Mostly, though, in adult-eyed retrospect, it turns out that the most remarkable thing about this woman was her slow and steady consistency. Over the years, bit by bit, she built a life of constancy. Though she was petite, I guess some found a rock-like stability in her that became the antidote to the turmoil and angst in many pre-teen students' lives.

Every now and then, I run across a well-written piece, explaining how the author decided to—against all odds—go back to find and thank a teacher who made a big difference in his or her life. While I'm glad for all those who heed that nudge to reconnect with the people who poured so much of themselves into that writer's life, I'm sure glad that wasn't the case for my aunt. For there, in a box in her desk drawer, was the testimony of many years' worth of students who didn't wait, but said their heartfelt thanks, right when they could.

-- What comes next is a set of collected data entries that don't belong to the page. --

theorem test_witness_FrameOfRegisters :
    ¬ Destination .scf .a ∧ ¬ ChangesSp .scf ∧ ¬ ChangesPc .scf ∧ ∃ t, exec .scf State.reset = .next t := by
  refine ⟨?_, ?_, ?_, ⟨_, rfl⟩⟩
  · intro h
    generalize hi : Instr.scf = i at h
    cases h
    case ldRegReg rs => cases rs <;> cases hi
    case ldRegHl => cases hi
    case stepHl hi' _ => subst hi; simp at hi'
    case ldPairImm p _ _ => cases p <;> cases hi
    case pop p _ => cases p <;> cases hi
    case aluReg op r _ => cases op <;> cases r <;> cases hi
    case aluHl op _ => cases op <;> cases hi
    case aluImm op _ _ => cases op <;> cases hi
    case addHl p _ => cases p <;> cases hi
    case incPair p _ => cases p <;> cases hi
    case decPair p _ => cases p <;> cases hi
    case rotA hi' => subst hi; simp at hi'
    case rotReg op => cases op <;> cases hi
    case resReg b => cases b <;> cases hi
    case setReg b => cases b <;> cases hi
    all_goals cases hi
  · intro h
    generalize hi : Instr.scf = i at h
    cases h
    case push p => cases p <;> cases hi
    case pop p => cases p <;> cases hi
    case callCond cc _ => cases cc <;> cases hi
    case rst t => cases t <;> cases hi
    case retCond cc => cases cc <;> cases hi
    all_goals cases hi
  · intro h
    generalize hi : Instr.scf = i at h
    cases h
    case jpCond cc _ => cases cc <;> cases hi
    case jrCond cc _ => cases cc <;> cases hi
    case callCond cc _ => cases cc <;> cases hi
    case rst t => cases t <;> cases hi
    case retCond cc => cases cc <;> cases hi
    all_goals cases hi

theorem test_witness_FrameOfFlags :
    KeepsFlags .nop ∧ (∃ t, exec .nop State.reset = .next t) ∧ (∃ t, exec (incReg .b) State.reset = .next t) ∧
    (∃ t, exec (addHlPair .bc) State.reset = .next t) ∧ ∃ t, exec .daa State.reset = .next t :=
  ⟨.nop, ⟨_, rfl⟩, ⟨_, rfl⟩, ⟨_, rfl⟩, ⟨_, rfl⟩⟩

theorem test_witness_RegisterFile : Reg8.b ≠ .c ∧ Reg16.bc ≠ .sp := by decide

/-- The echo clause of CpuWrites, at both ends of its range. -/
theorem test_witness_CpuWrites : 0xE000 ≤ (0xE000#16).toNat ∧ (0xFDFF#16).toNat ≤ 0xFDFF := by decide

theorem test_witness_IoRegisters :
    State.reset.dma.active = false ∧ State.reset.apu.nr52 &&& 0x7F#8 = 0#8 ∧
    ([0xFF30#16, 0xFF3F#16].all fun a => decide (0xFF30 ≤ a.toNat ∧ a.toNat ≤ 0xFF3F)) = true ∧
    ([0xFF03#16, 0xFF08#16, 0xFF0E#16, 0xFF15#16, 0xFF1F#16, 0xFF27#16, 0xFF2F#16, 0xFF4C#16, 0xFF4F#16, 0xFF51#16,
      0xFF7F#16].all fun a => decide (a.toNat = 0xFF03 ∨ (0xFF08 ≤ a.toNat ∧ a.toNat ≤ 0xFF0E) ∨ a.toNat = 0xFF15 ∨
        a.toNat = 0xFF1F ∨ (0xFF27 ≤ a.toNat ∧ a.toNat ≤ 0xFF2F) ∨ (0xFF4C ≤ a.toNat ∧ a.toNat ≤ 0xFF4F) ∨
        (0xFF51 ≤ a.toNat ∧ a.toNat ≤ 0xFF7F))) = true := by decide

/-- Each clause of MemoryReadsBack at the ends of its ranges: plain cells, then the three kinds of cartridge RAM. -/
theorem test_witness_MemoryReadsBack :
    Memory.wf State.reset.mem = true ∧ Memory.wf State.reset.xram = true ∧ State.reset.dma.active = false ∧
    ([0x8000#16, 0x9FFF#16, 0xC000#16, 0xFE00#16, 0xFE9F#16, 0xFF80#16, 0xFFFF#16].all fun a =>
      !ppuBlocks a State.reset) = true ∧
    ([MbcType.mbc1, .mbc2].all fun k => [0, 1].all fun n =>
      let m := Mbc.atReset { mbcType := k, romBanks := 2, ramBanks := n }
      let s := { State.reset with mbc := { m with ramEnabled := true } }
      s.mbc.ramEnabled && !ppuBlocks 0xA000#16 s && !ppuBlocks 0xBFFF#16 s) = true := by decide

Jackie Davis teacher in Columbus Ohio circa 1950s

Photograph, top left: portrait of Sara Jacqueline Davis, circa 1950; below: in front of the Columbus school where she taught for many years in Ohio; originals from the private collection of the author.


  1. Your Aunt sounds like a very interesting lady. We had one in our family too! Did you end up saving the photos?

    1. Ouch, Nicholas...that's a painful question. So much was happening when my sister and I had to pack up the house and sell it. I vacillated so much, I couldn't remember whether I had or hadn't saved them...but when I went back, months later, I couldn't find the photos. Of course, by then, I thought it would be real neat to try and use the research skills we are accustomed to using to find these students--a real shot in the dark, but wouldn't it have been fun to actually find someone?!

      Unless they are hidden away in some of the boxes of my aunt's stuff that we did keep, I'm afraid, however, that they are gone forever--all except for the sweet memory of having discovered them, right when I needed the encouragement.

  2. I love the way you write. This one is especially nice.

    1. Thanks, Margie. My aunt meant a lot to me, and it helps to be able to share her with others.

  3. Dittos Margie's comment.

    I really like that photo of your Aunt - she was really pretty!

    She sounds much like my great-aunt Mary (grandfather's sister) - always full of laughter and bright eyed. She was perhaps a little overshadowed by her very extroverted Irish husband - my great-uncle Jim. Both sadly missed - and especially so on Thanksgiving when they would come for dinner.

    1. Iggy, aren't those special relatives the ones who who have that extra staying power in our memories? It sounds like both your great aunt and great uncle were special people to you--real blessings to keep remembering.

  4. She was beautiful! How nice that many people came to her service and what wonderful sentiments from her students...I bet she did look at them and read what they wrote. She had a really good dash! :).

    1. Yes, she had a good dash!

      It was a strange feeling, being at visitation before her service. Neither my sister nor I are Columbus residents and really knew no one there (other than my aunt's neighbors), so there wasn't really anyone (at least among the living) to serve as a compelling reason for any local people to come to the visitation or funeral. I think the thought crossed my mind that maybe our family might be the only ones there--especially considering I think we had to have the funeral on Veterans Day, a holiday when people are out doing other things (and I think it was a three day weekend, to boot). It was a real surprise--and a blessing and encouragement--to meet all the people who stopped by at visitation and at the funeral to tell their story.